盛章在运河两岸一通胡搞,搞得当地烽火四起,狼藉一片,秩序近乎崩溃;无论是谁赴任去接这个烂摊子,擦屁股都很艰难。要求六个月内平定一切,无疑极为苛刻。
苏莫沉吟少顷,到底没有再抬起右腿。他只道:
“至少还是得八个月吧?”
八个月就八个月!蔡相公再一咬牙:
“从后年开始,江浙上缴的税赋不能低于大观三年。此外,不得对朝廷的大政指手画脚!”
大观三年,江浙一带财政收入的顶峰。要一个刚刚平复混乱的地盘迅速恢复到财政收入顶峰,这难度也实在不小……
不过,这大抵也是蔡相公退让的底线了吧?
苏莫抬起手来,微微屈膝,优雅的换了一个轻缓得多的动作:
“可以。”
·
事实证明,人确实不能不服老。要是换作六十岁的蔡京,大概一咬牙也就和苏莫拼了,哪怕跳完舞三天下不了床,也绝不能在大事上退让分毫。但现在——哎,现在老登实在有点蹦不动了;有些事情也就实在没法计较了。

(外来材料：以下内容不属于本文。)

/-- One calibration step on converter `v` ends (05 R192, R207, R208): the next one of a background calibration is due 2 ms
after its start, of an exclusive one at once. -/
def State.calStepOn (t v : Nat) (coef : List (Int × Int)) (bad : Bool) (s : State) : State :=
  let T := s.tile t
  let now := s.tnow t
  let c := T.cv.cal
  let n := (if v = 1 then c.stepsF else c.stepsP) + 1
  if T.stepDue v now && (T.cv.job v).isNone && T.stepAt v + calStepT v ≤ now then
    let due := if c.excl then now else now - calStepT v + 2 * ms
    let s := s.modCv t fun u =>
      if v = 1 then { u with freeF := now, cal := { u.cal with stepsF := n, dueF := due } }
      else { u with freeP := now, cal := { u.cal with stepsP := n, dueP := due } }
    if n = 576 then (s.calApply t v coef bad).calFinish t else s
  else s

/-- REF_READY rises: factory coefficients are in use, and a background calibration starts with CAL_AUTO (05 R207,
R209). -/
def State.refRise (t : Nat) (s : State) : State :=
  let s := s.modCv t fun u => { u with
    refReady := true, cal := { u.cal with valid := false, done := 0, coefP := factory, coefF := factory } }
  if (s.tile t).cv.calAuto then s.calBackground t [] else s

/-- One comparison of the main reference with K's own, `dev` in 10 ppm (05 R186). -/
def State.refCompareAt (t : Nat) (dev : Int) (s : State) : State :=
  let u := (s.tile t).cv
  if !u.refEn then s
  else if !u.refFault then
    let bad := if 100 < dev.natAbs then u.badCnt + 1 else 0
    let s := s.modCv t fun u => { u with refDev := dev, badCnt := bad, goodCnt := 0 }
    if 3 ≤ bad then
      ((s.modCv t fun u => { u with refFault := true, refReady := false }).raise (35 + t) 6 0 (toField 16 dev) 0).refresh t
    else s
  else
    let good := if dev.natAbs ≤ 50 then u.goodCnt + 1 else 0
    let s := s.modCv t fun u => { u with refDev := dev, goodCnt := good, badCnt := 0 }
    if 10 ≤ good then
      (((s.modCv t fun u => { u with refFault := false }).endPresent (35 + t) 6).refRise t).refresh t
    else s

end Sys2Proof.Machine
end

跳完祈福舞蹈,苏莫再亲手为道君调制了“仙露”——用梅花上扫的雪九晒九酿,吸天地之灵气、集日月之精华而成;最具灵妙神效,一服就能痊愈,摆脱盛章带来的霉气。当然,内里还额外添加了一点小小辅料;色谱龙、泼尼松龙、低伦特龙,九龙拉棺,法力无边,只要不把道君吃得头顶尖尖,还怕降服不了小小一个爆痘?
交代完用药后,苏莫一刻不敢拖延,立刻告辞出宫,拖着两条酸痛的腿去找小王学士,把蔡京草草签字的熟状交给他草拟,尽早落实为正式公文,免得日长梦多。还好,因为有苏莫的叮嘱,所以小王学士已经提前完成了预备工作——比如说,给现在还远在山东的宗泽写信,邀他尽快到京中一聚。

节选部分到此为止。